# blueberry melomel



## BJ (Sep 11, 2006)

Got a recipe for Blueberry Mead that calls for chopped mint.

It says steep in 200 deg for 10 min. Do you use the mint leaves after or the steeping sauce?

Started my first batch of regular mead last night, made with my treefoil-blueweed mid-summer honey......can't wait!!!!


----------



## Zane (Mar 28, 2008)

*mint blueberry mead*

:scratch:Wow mint in a blueberry mead?
Be careful mint is pretty powerful in its effect. I've never used mint and probably would have to try a final or aromatic addition or a dry addition w/ the mint first. How much mint is in the recipe? a final is the last few minutes of the heat process or you could add the mint leave dry in the carboy to give a nice light hint(hopefully!)
Better get some other folks advice on using mint.


----------



## Aspera (Aug 1, 2005)

I would try for thyme, anise hyssop or mint honey if you can swing it. Fresh, slimy mint leaves might not ferment as planned, and dry mint loses its zing.


----------



## Aspera (Aug 1, 2005)

BTW, you can never use too many blueberries in a blueberry melomel. I freeze the berries, and then add them at the end of the primary fermentation (sulfite optional).


----------



## nursebee (Sep 29, 2003)

Do you use the mint leaves after or the steeping sauce?

I do not understand the question above. I take it that what you do is steep the mint then pour the liquid into the fermentation vessel. If you do leave the mint leaves in, I'd suggest in a hop bag or in a fabric pouch. If you leave them in loose you might clog your tubing when racking.

For stronger mint character you want to do this closer to bottling time.


----------



## BJ (Sep 11, 2006)

*WOW it's GREAT*

I added the mint to the berries and sterilised @ 180deg for 20 minutes.

Primary ferment in a pail for 2 weeks....racked last night to a carboy and had a bit of a mess with berry seeds and mint clogging the siphon.

I didn't end up with much sediment at the bottom ....maybe because i lost siphon with 1/4 pail left and was forced to dump into the carboy. A few berries ended up in the carboy and i suspect some of the sediment too.

I think i'll rack again in a month to rid the sediment that i may have poured back in...and berry seeds too.

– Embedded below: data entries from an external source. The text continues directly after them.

/-! The operations that write one register, or none (R173, R174, R179 to R184). -/

/-- Settles O50: each is one write of the clamped operand. -/
theorem sequencerLengthSetters : Obligations.SequencerLengthSetters :=
  fun _ n => ⟨⟨lenOperand n, rfl, (lenOf_eq n).symm⟩, ⟨lenOperand n, rfl, (lenOf_eq n).symm⟩⟩

/-- Settles O55: the new state has the step store of the old one. -/
theorem clearEmptiesWithoutErasing : Obligations.ClearEmptiesWithoutErasing := fun _ => rfl

/-- Settles O56: the four operations are one write each. -/
theorem sequencerFlagAndSlotSetters : Obligations.SequencerFlagAndSlotSetters :=
  fun _ _ _ _ => ⟨rfl, rfl, rfl, rfl⟩

/-- Settles O57: the nine bits of `n_steps` fit the sixteen of the response. -/
theorem stepCountIsReturned : Obligations.StepCountIsReturned := fun s =>
  ⟨s.seq.nSteps.zeroExtend 16, rfl, BitVec.toNat_setWidth_of_le (by decide)⟩

end Sys2Proof.Machine
end

section
/-! No operation stops the core (R210, R214): with room in the counters every operation of every unit completes from the
invariant (R112), and so does every step. -/

namespace Sys2Proof.Machine

open Claims

/-! The room: each length a counter is advanced by is at most `LEN_MAX` (R112). -/

section
variable {ph : Counter} (hroom : ph.toNat + lenMax < counterSize)
include hroom

theorem fits_of_room {n : Nat} (hn : n ≤ lenMax) : Fits ph n := by
  rw [fits_iff]
  omega

theorem fits_entryTicks (l : Length) : Fits ph (entryTicks l.toNat) := by
  rw [entryTicks_eq]
  exact fits_of_room hroom (entryLen_le l)

theorem fits_remainTicks {p : Params} (hp : p.Legal) (l : Length) : Fits ph (remainTicks p ph l.toNat) := by
  rw [remainTicks_eq]
  exact fits_of_room hroom (remainLen_le _ _ _ hp.2.1)

theorem fits_remainTicks_lenOf {p : Params} (hp : p.Legal) (n : Int) : Fits ph (remainTicks p ph (lenOf n)) := by
  rw [lenOf_eq]
  exact fits_remainTicks hroom hp _

end

/-! The operations, unit by unit. -/

/-- A setter with a compare completes if its change does (R109). -/
theorem setter_proceeds {α : Type} {c : Prop} [Decidable c] {s : State} {x : Res α} {put : State → α → State}
    (hx : ∃ a, x = .next a) :
    Proceeds (if c then returnOk s 0 none else andThen x fun a => returnOk (put s a) 0 none) := by
  obtain ⟨a, rfl⟩ := hx
  split_ifs
  · exact ⟨_, rfl⟩
  · exact ⟨_, rfl⟩

/-- In a hold state, within a ramp and at its end (R122). -/
theorem exec_envRender_proceeds {s : State} (hinv : Inv s) : Proceeds (exec .envRender s) := by
  cases hst : s.env.state.isRamp with
  | false => exact ⟨_, execEnvRender_of_hold hst⟩
  | true =>
    by_cases hend : s.env.ramp.len.toNat ≤ s.env.ramp.phase.toNat
    · obtain ⟨r, hrun, -⟩ := execEnvRender_atEnd hinv hst hend
      exact ⟨_, hrun⟩
    · obtain ⟨r, hrun, -⟩ := execEnvRender_within hinv hst (Nat.not_le.mp hend)
      exact ⟨_, hrun⟩

theorem envLengthSetter_proceeds {op : Int → Instr} {reg : Env → Length} {put : Env → Length → Ramp → Env}
    {st : EnvState} {target : Env → Int} (h : EnvLengthSetter op reg put st target) {s : State} (hinv : Inv s)
    (hroom : CounterRoom s) (n : Int) : Proceeds (exec (op n) s) := by
  obtain ⟨l, r, hrun, -⟩ := h s n hinv fun _ _ => fits_remainTicks_lenOf hroom.1 hinv.1 n
  exact ⟨_, hrun⟩

theorem exec_env_proceeds {i : Instr} {s : State} (hi : i.unit = .env) (hinv : Inv s) (hroom : CounterRoom s) :
    Proceeds (exec i s) := by
  match i, hi with
  | .envRender, _ => exact exec_envRender_proceeds hinv
  | .envAtk n, _ => exact envLengthSetter_proceeds attackLengthSetter hinv hroom n
  | .envDec n, _ => exact envLengthSetter_proceeds decayLengthSetter hinv hroom n
  | .envRel n, _ => exact envLengthSetter_proceeds releaseLengthSetter hinv hroom n
  | .envSus v, _ =>
    have hp := hinv.1
    obtain ⟨henv, -⟩ := hroom
    obtain ⟨l, st, r, hrun, -⟩ :=
      sustainLevelSetter s v hinv (fun _ _ => fits_remainTicks henv hp _) fun _ _ => fits_of_room henv hp.2.1
    exact ⟨_, hrun⟩
  | .envGate b, _ =>
    obtain ⟨r, hrun, -⟩ := gateEntersAttackOrRelease s b hinv
    exact ⟨_, hrun⟩
  | .envRetrig _, _ | .envHeod _ _, _ | .envHeor _ _, _ => exact ⟨_, rfl⟩

/-- A recomputation completes whatever `period` and `duty` are (R152). -/
theorem lfoRecompute_completes {p : Params} {l : Lfo} (hp : p.Legal) (hv : InRange l.ramp.value.toInt)
    (hroom : l.ramp.phase.toNat + lenMax < counterSize) : ∃ l', lfoRecompute p l = .next l' := by
  obtain ⟨r, hrec, -⟩ := lfoRecompute_of_fits hv (fits_remainTicks hroom hp _)
  exact ⟨_, hrec⟩

theorem exec_lfo_proceeds {i : Instr} {s : State} (hi : i.unit = .lfo) (hinv : Inv s) (hroom : CounterRoom s) :
    Proceeds (exec i s) := by
  have ⟨hp, _, hlfo, _⟩ := hinv
  obtain ⟨-, hroom, -⟩ := hroom
  match i, hi with
  | .lfoRender, _ =>
    obtain ⟨st, r, o, hrun, -⟩ := oscillatorRender s hinv
    exact ⟨_, hrun⟩
  | .lfoPeriod n, _ => exact setter_proceeds (put := State.withLfo) (lfoRecompute_completes hp hlfo.inRange hroom)
  | .lfoDuty d, _ => exact setter_proceeds (put := State.withLfo) (lfoRecompute_completes hp hlfo.inRange hroom)

/-- While the sequencer holds, at an advance and within a step (R172). -/
theorem exec_seqRender_proceeds {s : State} (hinv : Inv s) : Proceeds (exec .seqRender s) := by
  by_cases hrun : s.seq.gated = true ∧ 0 < s.seq.nSteps.toNat
  · obtain ⟨hgate, hn⟩ := hrun
    by_cases hleave : s.seq.rstPending = true ∨ s.seq.ramp.len.toNat ≤ s.seq.ramp.phase.toNat
    · obtain ⟨idx, x, r, ge, o, ev, hnext, -⟩ := sequencerRenderAdvances s hinv hgate hn hleave
      exact ⟨_, hnext⟩
    · obtain ⟨hpend, hlt⟩ := not_or.mp hleave
      obtain ⟨v, ph, o, hnext, -⟩ :=
        sequencerRenderWithinAStep s hinv hgate hn (Bool.eq_false_iff.mpr hpend) (Nat.not_le.mp hlt)
      exact ⟨_, hnext⟩
  · have hstill : s.seq.gated = false ∨ s.seq.nSteps.toNat = 0 := by
      rwa [not_and_or, Bool.not_eq_true, Nat.not_lt, Nat.le_zero] at hrun
    exact ⟨_, sequencerRenderHoldsWhenUngatedOrEmpty s hstill⟩

/-- An append answers at the capacity and below it (R66). -/
theorem seqAppendStep_proceeds (s : State) (x : Step) : Proceeds (seqAppendStep s x) := by
  by_cases hfull : s.params.seqCap ≤ s.seq.nSteps.toNat
  · exact ⟨_, seqAppendStep_of_full x hfull⟩
  · exact ⟨_, seqAppendStep_of_room x (Nat.not_le.mp hfull)⟩

/-- A rewrite of a value completes inside the sequence, and outside it does nothing (R65, R177). -/
theorem exec_seqSetstep_proceeds {s : State} (hinv : Inv s) (hroom : CounterRoom s) (k : Nat) (v : Int) :
    Proceeds (exec (.seqSetstep k v) s) := by
  obtain ⟨-, -, hseq⟩ := hroom
  by_cases hk : k < s.seq.nSteps.toNat
  · obtain ⟨x, y, m, tg, sl, ge, hrun, -⟩ :=
      rewriteOfAStepValue s k v hinv hk fun _ _ _ => fits_entryTicks hseq s.seq.glidelen
    exact ⟨_, hrun⟩
  · exact ⟨_, (rewriteOutOfRangeIsIgnored s k v 0 (Nat.not_lt.mp hk)).1⟩

/-- A rewrite of both fields completes inside the sequence, and outside it does nothing (R65, R178). -/
theorem exec_seqSetstepl_proceeds {s : State} (hinv : Inv s) (hroom : CounterRoom s) (k : Nat) (v n : Int) :
    Proceeds (exec (.seqSetstepl k v n) s) := by
  obtain ⟨-, -, hseq⟩ := hroom
  by_cases hk : k < s.seq.nSteps.toNat
  · obtain ⟨x, y, m, tg, sl, ln, ge, hrun, -⟩ := rewriteOfAStepValueAndLength s k v n hinv hk
      (fun _ _ _ => fits_entryTicks hseq s.seq.glidelen) fun _ _ _ _ => fits_remainTicks_lenOf hseq hinv.1 n
    exact ⟨_, hrun⟩
  · exact ⟨_, (rewriteOutOfRangeIsIgnored s k v n (Nat.not_lt.mp hk)).2⟩

theorem exec_seq_proceeds {i : Instr} {s : State} (hi : i.unit = .seq) (hinv : Inv s) (hroom : CounterRoom s) :
    Proceeds (exec i s) := by
  match i, hi with
  | .seqRender, _ => exact exec_seqRender_proceeds hinv
  | .seqAppend _, _ | .seqAppendl _ _, _ => exact seqAppendStep_proceeds s _
  | .seqSetstep k v, _ => exact exec_seqSetstep_proceeds hinv hroom k v
  | .seqSetstepl k v n, _ => exact exec_seqSetstepl_proceeds hinv hroom k v n
  | .seqSteplen _, _ | .seqGlide _, _ | .seqClear, _ | .seqGate _, _ | .seqReset, _ | .seqHeos _ _, _
  | .seqNsteps, _ | .seqUniform _, _ => exact ⟨_, rfl⟩

/-- Every operation completes while the counters have room (R112, R210). -/
theorem exec_proceeds (i : Instr) {s : State} (hinv : Inv s) (hroom : CounterRoom s) : Proceeds (exec i s) := by
  cases hi : i.unit with
  | env => exact exec_env_proceeds hi hinv hroom
  | lfo => exact exec_lfo_proceeds hi hinv hroom
  | seq => exact exec_seq_proceeds hi hinv hroom

/-- Settles O16: nothing presented and `rst` always step, a word steps by the operation it decodes to, or answers
`ILLEGAL`. -/
theorem noInputStopsTheCore : Obligations.NoInputStopsTheCore := by
  intro s hinv hroom
  match hin : s.inputs with
  | [] => exact ⟨_, idleStepChangesNoRegister s hin⟩
  | .rst :: rest => exact ⟨_, resetInputRestoresTheResetState s rest hin⟩
  | .cmd w :: rest =>
    match hdec : decode w with
    | .ok i =>
      rw [stepRunsTheDecodedOperation s w rest i hin hdec]
      exact exec_proceeds i hinv hroom
    | .error e => exact ⟨_, illegalOpcodeChangesNothing s w rest hin (decode_eq_error hdec).2⟩

end Sys2Proof.Machine
end

section
/-! The events (R215, R216): each of the two renders that fires any, and that nothing else does. -/

namespace Sys2Proof.Machine

open Claims

/-- An advance that is due wraps on a pending reset, or at the end of the last step (R170, R172). -/
theorem seqWraps_iff_of_advances {q : Seq} (hadv : (q.rstPending || q.ramp.atEnd) = true) :
    seqWraps q = true ↔
      q.rstPending = true ∨ (q.ramp.len.toNat ≤ q.ramp.phase.toNat ∧ q.nSteps.toNat ≤ q.stepIdx.toNat + 1) := by
  rw [seqRender_advances_iff] at hadv
  rw [seqWraps_iff]
  tauto

/-- `SEQ.RENDER` fires `EOS` when it advances and the advance wraps (R170, R172). -/
theorem execSeqRender_evt {s t : State} (h : execSeqRender s = .next t) :
    t.evt =
      if s.seq.gated = true ∧ 0 < s.seq.nSteps.toNat ∧
          (s.seq.rstPending = true ∨
            (s.seq.ramp.len.toNat ≤ s.seq.ramp.phase.toNat ∧ s.seq.nSteps.toNat ≤ s.seq.stepIdx.toNat + 1)) then
        slotEvent .eos s.seq.eos
      else none := by
  obtain ⟨hrun, rfl⟩ | ⟨hrun, q₁, ev, q₂, hadv, -, rfl⟩ := execSeqRender_eq_next h
  · rw [if_neg fun ⟨hgate, hn, _⟩ => Bool.eq_false_iff.mp hrun (Seq.runs_iff.mpr ⟨hgate, hn⟩)]
    rfl
  obtain ⟨hgate, hn⟩ := Seq.runs_iff.mp hrun
  simp only [State.answer_evt, hgate, hn, true_and]
  obtain ⟨hdue, hadv⟩ | ⟨hstay, -, rfl⟩ := hadv
  · obtain ⟨x, slope, glEnd, -, -, -, -, -, rfl⟩ := seqAdvance_eq_next hadv
    exact if_congr (seqWraps_iff_of_advances hdue) rfl rfl
  · refine (if_neg fun hwrap => Bool.eq_false_iff.mp hstay (seqRender_advances_iff.mpr ?_)).symm
    exact hwrap.imp_right And.left

theorem execLfoRender_evt {s t : State} (h : execLfoRender s = .next t) : t.evt = none := by
  obtain ⟨l, r, -, -, rfl⟩ := execLfoRender_eq_next h
  rfl

theorem seqAppendStep_evt {s t : State} {x : Step} (h : seqAppendStep s x = .next t) : t.evt = none := by
  obtain ⟨-, rfl⟩ | ⟨-, rfl⟩ := seqAppendStep_eq_next h
  · rfl
  · rfl

theorem execSeqSetstep_evt {s t : State} {i : Nat} {v : Int} (h : execSeqSetstep i v s = .next t) : t.evt = none := by
  obtain ⟨-, rfl⟩ | ⟨-, x, q, -, -, rfl⟩ := execSeqSetstep_eq_next h
  · rfl
  · rfl

theorem execSeqSetstepl_evt {s t : State} {i : Nat} {v n : Int} (h : execSeqSetstepl i v n s = .next t) :
    t.evt = none := by
  obtain ⟨-, rfl⟩ | ⟨-, x, q₁, q₂, -, -, -, rfl⟩ := execSeqSetstepl_eq_next h
  · rfl
  · rfl

/-- No operation but `ENV.RENDER` and `SEQ.RENDER` fires an event (R215). -/
theorem exec_evt_eq_none {i : Instr} {s t : State} (henv : i ≠ .envRender) (hseq : i ≠ .seqRender)
    (h : exec i s = .next t) : t.evt = none := by
  cases i with
  | envRender => exact absurd rfl henv
  | seqRender => exact absurd rfl hseq
  | envAtk | envDec | envSus | envRel | envRetrig | envGate | envHeod | envHeor =>
    exact exec_env_evt_of_ne_render rfl henv h
  | lfoRender => exact execLfoRender_evt h
  | lfoPeriod | lfoDuty => exact setter_evt (put := State.withLfo) h
  | seqAppend | seqAppendl => exact seqAppendStep_evt h
  | seqSetstep => exact execSeqSetstep_evt h
  | seqSetstepl => exact execSeqSetstepl_evt h
  | seqSteplen | seqGlide | seqClear | seqGate | seqReset | seqHeos | seqNsteps | seqUniform => exact returnOk_evt h

/-- A step that leaves an event ran one of the two renders (R215). -/
theorem step_evt_ne_none {s t : State} (h : step s = .next t) (hev : t.evt ≠ none) :
    ∃ (w : CmdWord) (rest : List Input), s.inputs = .cmd w :: rest ∧
      (decode w = .ok .envRender ∨ decode w = .ok .seqRender) := by
  obtain ⟨-, rfl⟩ | ⟨rest, -, rfl⟩ | ⟨w, rest, hin, rfl | ⟨i, hdec, hex⟩⟩ := step_eq_next h
  · exact absurd rfl hev
  · exact absurd rfl hev
  · exact absurd rfl hev
  refine ⟨w, rest, hin, ?_⟩
  by_contra hno
  obtain ⟨henv, hseq⟩ := not_or.mp hno
  exact hev (exec_evt_eq_none (fun hi => henv (hi ▸ hdec)) (fun hi => hseq (hi ▸ hdec)) hex)

/-- Settles O26: the event of each of the two renders, and none of any other operation or step. -/
theorem eventsFireExactlyAtTheirRenders : Obligations.EventsFireExactlyAtTheirRenders := by
  refine ⟨fun i s t h => ?_, fun s t => step_evt_ne_none⟩
  cases i with
  | envRender =>
    rw [(execEnvRender_exits h).2, Env.exitEvent]
    cases s.env.state <;> rfl
  | seqRender => exact execSeqRender_evt h
  | envAtk | envDec | envSus | envRel | envRetrig | envGate | envHeod | envHeor | lfoRender | lfoPeriod | lfoDuty
  | seqSteplen | seqGlide | seqAppend | seqAppendl | seqSetstep | seqSetstepl | seqClear | seqGate | seqReset | seqHeos
  | seqNsteps | seqUniform => exact exec_evt_eq_none (by nofun) (by nofun) h

end Sys2Proof.Machine
end
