-- ==== Sys2Proof/Machine/Dispatch.lean ====
section
/-! DEFINITION. One arm for each instruction. -/

namespace Sys2Proof.Machine

def exec (i : Instr) (s : State) : Host.Outcome State Fault Refusal :=
  match i with
  | .clear => Sys2Proof.Machine.execClear s
  | .home => Sys2Proof.Machine.execHome s
  | .entry dir shift => Sys2Proof.Machine.execEntry dir shift s
  | .display d c b => Sys2Proof.Machine.execDisplay d c b s
  | .shiftCursor dir => Sys2Proof.Machine.execShiftCursor dir s
  | .shiftDisplay dir => Sys2Proof.Machine.execShiftDisplay dir s
  | .function lines grid => Sys2Proof.Machine.execFunction lines grid s
  | .setCgram a => Sys2Proof.Machine.execSetCgram a s
  | .setDdram a => Sys2Proof.Machine.execSetDdram a s
  | .write b => Sys2Proof.Machine.execWrite b s
  | .writeSeq bs => Sys2Proof.Machine.execWriteSeq bs s
  | .glyph id rows => Sys2Proof.Machine.execGlyph id rows s
  | .cursor row col => Sys2Proof.Machine.execCursor row col s
  | .writeAt row col bs => Sys2Proof.Machine.execWriteAt row col bs s
  | .init => Sys2Proof.Machine.execInit s

end Sys2Proof.Machine
end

Any comments/suggestions? How far off am I?

BUT IT TASTES AWESOME!!!

If the flavour now is any indication of the finished product.... whoa!


----------



## Zane (Mar 28, 2008)

BJ, Get you a hop bag or a honey comb bag from Dadant. They are cheap and keep the seeds and leaves enclosed in the bag. I use it to add hops and even have tried blueberries to beer and it works great! It'll save you some grief next time.
Whats your spec gravity? Is it done fermenting?


----------



## danno (Dec 17, 2007)

do like Zane said and us a hops bag. Steep the leaves like a giant tea bag and only use the liquid not the leaves after steeping. I use this method useing specialty grain to make dark beers


----------



## Ben Brewcat (Oct 27, 2004)

Or make a tincture. Sterile and can be added to taste.


----------



## BJ (Sep 11, 2006)

Zane said:


> BJ, Get you a hop bag or a honey comb bag from Dadant. They are cheap and keep the seeds and leaves enclosed in the bag. I use it to add hops and even have tried blueberries to beer and it works great! It'll save you some grief next time.
> Whats your spec gravity? Is it done fermenting?


I've heard about the bag but thought it couldn't happen to me!!!!!inch:
I'll get one if this turns out in the end.

I'm not sure about the SG i got a skewed reading trying it through 8 lbs of floating berries, and didn't have a tall enough glass to test with. I also didn't think of checking when i racked. As long as it tastes good i won't get to bent on the alcohol content.

I have it in a 6 1/2 gallon carboy and the primary only made 5 1/2 gallons. I topped it off with a gallon of must the other morning and went to work, when i came back it blew the burper cone off and what a frothy mess. 2 days later it's finally settled down where it will stay on now. I think the vigor is over now. Just baby bulbbing.


----------